How to pay for the safe and effective recycling of used electronics abandoned at African repair shops - not by Europeans or Americans, but by African consumers who, eventually, decide not to pay for the repair of a 45 year old television set?

First, stop wasting money on environmental malpractice.


2012: InterCon Takes On Basel Action Network

Word came in Friday's E-Scrap News that Intercon Solutions is suing Basel Action Network - for defamation.


E-Stewards asked to Co-Defame (Herbert Block 1950)
BAN's "E-Steward" business model looks to many people like selling insurance against their own defamation campaign.  Whether Intercon Solutions wins, loses, or settles, we should note that they are not alone.  Unfortunately, most of the people being tarred as "primitives", "polluters", "criminals" and "exporters" don't have the wherewithal to sue Basel Action Network.


Eleven months ago, BAN's accusations vs. Intercon Solutions of Chicago Heights domineered the "e-scrap" and "e-waste" news.   My company had traded in a fair amount of "focus materials" with Intercon - CRT Tubes.   We knew that Intercon was passing the CRT Glass Test, which Basel Action Network agreed with us (in 2004) is the #1 indicator of bad behavior.  People called here to warn me that maybe the CRT tubes were going to China.  It was mathematically ridiculous.

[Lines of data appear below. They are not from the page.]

/-- The fields of a radio descriptor (10 R438). -/
def Desc.alarm (d : Desc) : Bool := d.uparam / 2 % 2 == 1
def Desc.profile (d : Desc) : Nat := d.uflags / 16
def Desc.fCrc (d : Desc) : Bool := d.uflags.testBit 0
def Desc.fWhite (d : Desc) : Bool := d.uflags.testBit 1
def Desc.fCode (d : Desc) : Bool := d.uflags.testBit 2
def Desc.fIlv (d : Desc) : Bool := d.uflags.testBit 3
def Desc.at' (d : Desc) : Bool := d.opd 5 == 1
/-- Whether the operation transmits. -/
def Desc.sends (d : Desc) : Bool := d.op == 1 || d.op == 3

/-- Non-zero bits where a CHAN 0 descriptor must have zero, or a field outside the range its table gives (10 R438, Table 10.3; log 29). -/
def Desc.radioBadOp (d : Desc) : Bool :=
  d.op == 0 || d.op > 5 || d.lenTop != 0 || d.uparam / 4 != 0 || (d.op != 3 && d.alarm) || (d.op != 1 && d.uflags % 16 != 0) ||
    (!d.sends && d.profile != 0) || d.opd 5 > 1 || d.opd 7 != 0 ||
    (match d.op with
     | 2 => d.opd 6 == 0 || d.opd 6 > 16777215
     | 3 => d.opd 6 == 0 || d.opd 6 > 65535
     | 4 => false
     | _ => d.opd 6 != 0) ||
    (d.op > 2 && (d.buf != 0 || d.len != 0))

/-- The time that an operation takes, its window for a listening one (10 R435, R421, R425). -/
def State.opTime (s : State) (d : Desc) : Nat :=
  match d.op with
  | 1 => s.frameTime d.band d.profile d.len d.fCrc d.fCode d.fIlv
  | 3 => s.lanternTime d.band d.profile (d.opd 6)
  | 5 => 250 * oneUs
  | _ => d.opd 6 * oneUs

/-- The time that an operation takes in µs, rounded up (10 Table 10.3). -/
def State.opUs (s : State) (d : Desc) : Nat := inUs (s.opTime d)

/-- The ticks from now to START, modulo 2^32 (10 Table 10.4). -/
def State.untilStart (s : State) (d : Desc) : Nat := (d.opd 4 + 2 ^ 32 - s.tick32.toNat) % 2 ^ 32

/-- Mesh time at the tick edge START, in 2^-31 µs (10 R443; 11 R458). -/
def State.meshAtStart (s : State) (d : Desc) : Nat := ((s.now + s.untilStart d) * 65536 + s.mshOff) % 2 ^ 64 * oneFrac

/-- The checks of R444 in their order. -/
def State.radioCheck (s : State) (d : Desc) : Option (Nat × Option Nat) :=
  let eng := if d.op = 1 then s.engRead d.buf d.len else if d.op = 2 then s.engWrite d.buf d.len else Eng.ok
  if !s.has (pathUnit d.band) then some (stAbsent, none)
  else if d.radioBadOp then some (stBadOp, none)
  else if s.dtagBad d then some (stDtag, none)
  else if d.op ≤ 2 && (d.len == 0 || d.len > 252) then some (stLen, none)
  else if eng.badStatus == some stAddrErr then some (stAddrErr, none)
  else if d.sends && !s.dutyBears d.band (s.dutyAt d.band) (s.opUs d) then some (rsDuty, some (s.fld (F.RAD_P_DUSED_US d.band)))
  else if d.at' && (s.untilStart d < 6 || s.untilStart d ≥ 2 ^ 31) then some (rsLate, some 0)
  else if d.at' && s.meshRuns && s.overlaps (s.meshAtStart d) (s.opTime d) then some (rsBlocked, some 0)
  else none

/-- A CHAN 0 descriptor that has been taken: refused, or scheduled (10 R437, R444). -/
def State.radioRun (s : State) (d : Desc) : State :=
  match s.radioCheck d with
  | some (st, r) => s.finishOpt d st r
  | none => { s with radio := { s.radio with op := some ⟨d, false, s.timeBase.toNat, none, 0, 0, false, none, []⟩ } }

/-- The radio takes a CHAN 0 descriptor of one operation code, or of a code that is none; it holds at most one (10 R437). -/
def State.radioTake (s : State) (op : Nat) : State :=
  if s.radio.op.isSome then s else s.takeWith 4 0 (fun d => d.op == op || d.op == 0 || d.op > 5) State.radioRun

/-- TX (10 R439, R444). -/
def execTx (s : State) : Res := ok (s.radioTake 1)
/-- RX (10 R439, R444). -/
def execRx (s : State) : Res := ok (s.radioTake 2)
/-- LANTERN (10 R421, R444). -/
def execLantern (s : State) : Res := ok (s.radioTake 3)
/-- LSEARCH (10 R439, R444). -/
def execLsearch (s : State) : Res := ok (s.radioTake 4)
/-- CAL (10 R425, R444). -/
def execCal (s : State) : Res := ok (s.radioTake 5)

/-- Non-zero bits where a CHAN 1 descriptor must have zero (10 Table 10.3). -/
def Desc.poolBadOp (d : Desc) : Bool :=
  !(d.op == 0x10 || d.op == 0x11) || d.uflags != 0 || d.uparam / 2 != 0 || d.lenTop != 0 || d.buf != 0 || d.len != 0 || d.opd 5 != 0 ||
    d.opd 6 != 0 || d.opd 7 != 0 || (if d.op = 0x10 then d.opd 4 != 0 else d.opd 4 > 255)

/-- ALLOC's work (10 R431). -/
def State.allocRun (s : State) (d : Desc) : State :=
  match s.lowestFree with
  | none => s.finish d rsPoolEmpty 0
  | some i => ((s.setBuf i .soft).posted 0x50 (Account.take 1)).finish d stOk (BitVec.ofNat 32 i)

/-- FREE's work (10 R431). -/
def State.freeRun (s : State) (d : Desc) : State :=
  let i := d.opd 4
  if s.bufSt i = .soft then ((s.setBuf i .free).posted 0x50 (Account.give 1)).finish d stOk 0
  else s.finish d rsNotHeld (BitVec.ofNat 32 (s.bufSt i).num)

/-- The radio takes a CHAN 1 descriptor (10 R437). -/
def State.poolTake (s : State) (op : Nat) (run : State → Desc → State) : State :=
  s.takeWith 4 1 (fun d => d.op == op || !(d.op == 0x10 || d.op == 0x11)) (fun t d =>
    if !t.has (pathUnit d.band) then t.refuse d stAbsent else if d.poolBadOp then t.refuse d stBadOp else run t d)

/-- ALLOC (10 R431). -/
def execAlloc (s : State) : Res := ok (s.poolTake 0x10 State.allocRun)
/-- FREE (10 R431). -/
def execFree (s : State) : Res := ok (s.poolTake 0x11 State.freeRun)

/-! ### Calibration -/

/-- The other path. -/
def otherPath (p : Fin 2) : Fin 2 := p + 1

/-- A path calibrated now (10 R425 to R427): CALDEF is 0 after each calibration, CALSTALE falls unless the other path's waits. -/
def State.calibrated (s : State) (p : Fin 2) : State :=
  let r := s.radio
  let s1 := ({ s with radio := { r with calAt := vset r.calAt p (some s.now), calTemp := vset r.calTemp p r.temp,
                                        calWait := vset r.calWait p false, calFull := none, relock := vset r.relock p false } }).clrFld
    F.RAD_STAT_CALDEF
  if vget r.calWait (otherPath p) then s1 else s1.clrFld F.RAD_STAT_CALSTALE

/-- A calibration of a path is deferred (10 R426, R427). -/
def State.calDeferred (s : State) (p : Fin 2) : State :=
  let r := s.radio
  let full := if s.fld F.RAD_STAT_CALDEF = 15 then some s.timeBase.toNat else r.calFull
  (({ s with radio := { r with calWait := vset r.calWait p true, calFull := full } }).satInc F.RAD_STAT_CALDEF).setBit F.RAD_STAT_CALSTALE

/-- The calibrations that were deferred run (10 R427). -/
def State.calWaiting (s : State) : State :=
  ([0, 1] : List (Fin 2)).foldl (fun acc p => if vget acc.radio.calWait p then acc.calibrated p else acc) s

/-! ### Air operations -/

/-- The state with the operation in hand replaced. -/
def State.setOp (s : State) (o : Option RadioOp) : State := { s with radio := { s.radio with op := o } }

/-- What a TX or a LANTERN puts on the air (10 R413, R421). -/
def State.opAir (s : State) (d : Desc) : Emission :=
  if d.op = 1 then s.frameAir d.band d.profile (s.engBytes d.buf d.len) d.fCrc d.fWhite d.fCode d.fIlv
  else s.lanternAir d.band d.profile (d.opd 6) d.alarm

/-- A transmission begins its ramp-up (10 R434, R439, R440). -/
def State.opSend (s : State) (o : RadioOp) : State :=
  let d := o.desc
  let us := s.opUs d
  ((s.dutyCharge d.band (s.dutyAt d.band) us).setBit F.RAD_STAT_TXON).setOp
    (some { o with active := true, air := some (s.opAir d), airUs := us, win := s.dutyAt d.band,
                   outcome := some (stOk, BitVec.ofNat 32 us) })

/-- The operation begins: ramp-up with its charge, or listening (10 R434, R439). A budget used up since hand-over refuses it (R435); one whose
buffer cannot be read yet waits (03 R139). -/
def State.opBegin (s : State) (o0 : RadioOp) : State :=
  let d := o0.desc
  let o := { o0 with began := if d.at' && !o0.held then s.now * 65536 else s.timeBase.toNat }
  let s0 := s.setBit F.RAD_STAT_LOCK
  if d.sends && !s.dutyBears d.band (s.dutyAt d.band) (s.opUs d) then
    (s.setOp none).finish d rsDuty (BitVec.ofNat 32 (s.fld (F.RAD_P_DUSED_US d.band)))
  else
    match d.op with
    | 1 =>
      match (s.engView 4 0).engRead d.buf d.len with
      | .bad st => (((s.dropAccess 4 0).afterEngRead d.buf d.len).setOp none).refuse d st
      | .wait light => (((s.holdAccess 4 0).setOp (some { o0 with held := true })).engWait light)
      | .ok => ((s0.dropAccess 4 0).afterEngRead d.buf d.len).opSend o
    | 3 => s0.opSend o
    | 5 => (s0.calibrated (Fin.ofNat 2 d.band)).setOp (some { o with active := true, outcome := some (stOk, 0) })
    | _ => (s0.setBit F.RAD_STAT_RXON).setOp (some { o with active := true, outcome := none })

/-- Whether the operation may begin now: at START with AT = 1, or once a buffer that its START found waiting can be read; with AT = 0 in a gap
that fits it, while the link controller sends nothing (10 R439, R443). -/
def State.opMayBegin (s : State) (o : RadioOp) : Bool :=
  if o.desc.at' then o.held || s.untilStart o.desc == 0
  else !s.linkSends && (!s.meshRuns || !s.overlaps (s.mt * oneFrac) (s.opTime o.desc))

/-- Whether the link controller transmits, holds a slot, or is due to do either within 300 µs (10 R426). -/
def State.linkSoon (s : State) : Bool :=
  s.mesh.slot.isSome || s.slotSoon (300 * oneUs) || s.mesh.beacon.isSome ||
    s.radio.air.any (fun x => x.start ≤ s.nowU + 300 * oneUs && s.nowU < x.stop)

/-- A path whose synthesiser lost lock is calibrated before what comes next on it (10 R449). -/
def State.pathReady (s : State) (p : Nat) : State :=
  if vget s.radio.relock (Fin.ofNat 2 p) then s.calibrated (Fin.ofNat 2 p) else s

/-- The operation in hand begins (10 R426, R427, R443, R449; log 110): with AT = 1 it is BLOCKED where the schedule or a transmission of the link
controller now stands in its way. A CAL is deferred, and waits, where the link controller is due within 300 µs. Calibrations deferred 16 times
go first before an operation with AT = 0 that does not transmit, which waits with them for such a slot; so does that of a path whose synthesiser
lost lock. -/
def State.opStart (s : State) (o : RadioOp) : State :=
  let d := o.desc
  let forced := 16 ≤ s.fld F.RAD_STAT_CALDEF && !d.at' && !d.sends
  if d.at' && (s.linkSends || (s.meshRuns && s.overlaps (s.mt * oneFrac) (s.opTime d))) then (s.setOp none).finish d rsBlocked 0
  else if s.linkSoon && d.op == 5 then
    (if o.held then s else (s.calDeferred (Fin.ofNat 2 d.band)).setOp (some { o with held := true }))
  else if s.linkSoon && forced then s
  else ((if forced then s.calWaiting else s).pathReady d.band).opBegin o

/-- The operation in hand begins where its moment has come; with AT = 0 one for which a cycle brings no gap is BLOCKED (10 R439, R443). -/
def State.opTry (s : State) : State :=
  match s.radio.op with
  | none => s
  | some o =>
    if o.active || !s.lit .radio then s
    else if s.opMayBegin o then s.opStart o
    else if !o.desc.at' && s.timeBase.toNat - o.began ≥ s.slotLen * s.cycLen * 65536 then (s.setOp none).finish o.desc rsBlocked 0
    else s

/-- RADIO_OP_BEGIN (10 R427, R434, R439, R443). -/
def execRadioOpBegin (s : State) : Res := ok (if s.on then s.opTry else s)

/-- An operation with AT = 1 whose START is the tick that ends begins at the tick edge it named, if no command has begun it (10 R439). -/
def State.startOwed (s : State) : State :=
  match s.radio.op with
  | none => s
  | some o => if o.desc.at' && !o.active && !o.held && s.untilStart o.desc == 0 then s.opTry else s

/-! ### Reception -/

/-- What the receiver makes of the chips after sync (10 R414, R415, R419, R420): LEN, the coding flags, CORR, payload bytes, whether their CRC
holds; none where HCRC fails. Chips that are not given are undecided. -/
def decodeFrame (tie : Nat → Nat → Bool) (x : RxChips) : Option (Nat × BitVec 4 × Nat × List Byte × Bool) :=
  let head := (x.soft ++ List.replicate 60 (false, 0)).take 60
  let h : BitVec 24 := BitVec.ofNat 24 (bitsNum (viterbi tie 24 head))
  if headerCrc (h.extractLsb' 0 16) != h.extractLsb' 16 8 then none
  else
    let len := (h.extractLsb' 0 8).toNat
    let crc := h.getLsbD 8
    let code := h.getLsbD 10
    let ilv := h.getLsbD 11
    let n := len + if crc then 4 else 0
    let chips := payloadChips len crc code ilv
    let air := ((x.soft.drop 60) ++ List.replicate chips (false, 0)).take chips
    let soft := if ilv then shuffleAll (false, 0) air else air
    let bits := if code then viterbi (fun k => tie (k + 30)) (8 * n) (soft.take (2 * (8 * n + 6))) else (soft.take (8 * n)).map (·.1)
    let raw := bytesOf bits
    let bytes := if h.getLsbD 9 then whiten raw else raw
    let good := !crc || (List.range 4).all (fun i => bytes.getD (len + i) 0 == (crc32 (bytes.take len)).extractLsb' (8 * i) 8)
    let again := convEncode bits
    let corr := if code then
        chipErrors (head.map (·.1)) (headerChips h) + chipErrors (air.map (·.1)) (if ilv then shuffleAll false again else again) else 0
    some (len, h.extractLsb' 8 4, min 255 corr, bytes.take len, good)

Unfortunately, BAN seemed to have forgotten that lesson.   Rather than do Intercon the courtesy of saying that they passed 80/20 rules for focus material, BAN made it all about a single mysterious container which they photographed and tracked from the Intercon yard to a destination in Hong Kong.   BAN focused on whether a literally anecdotal percentage of Intercon's material was sold to - a person of color.  The story was not about what the material was - cell phones for repair?  laptop batteries?  LCDs? Nor about the capability of the person buying it.   It was about whether the containerload originated at Intercon, and what nationality the buyers were.  The only important thing was whether 1% of something was sold to a person in China.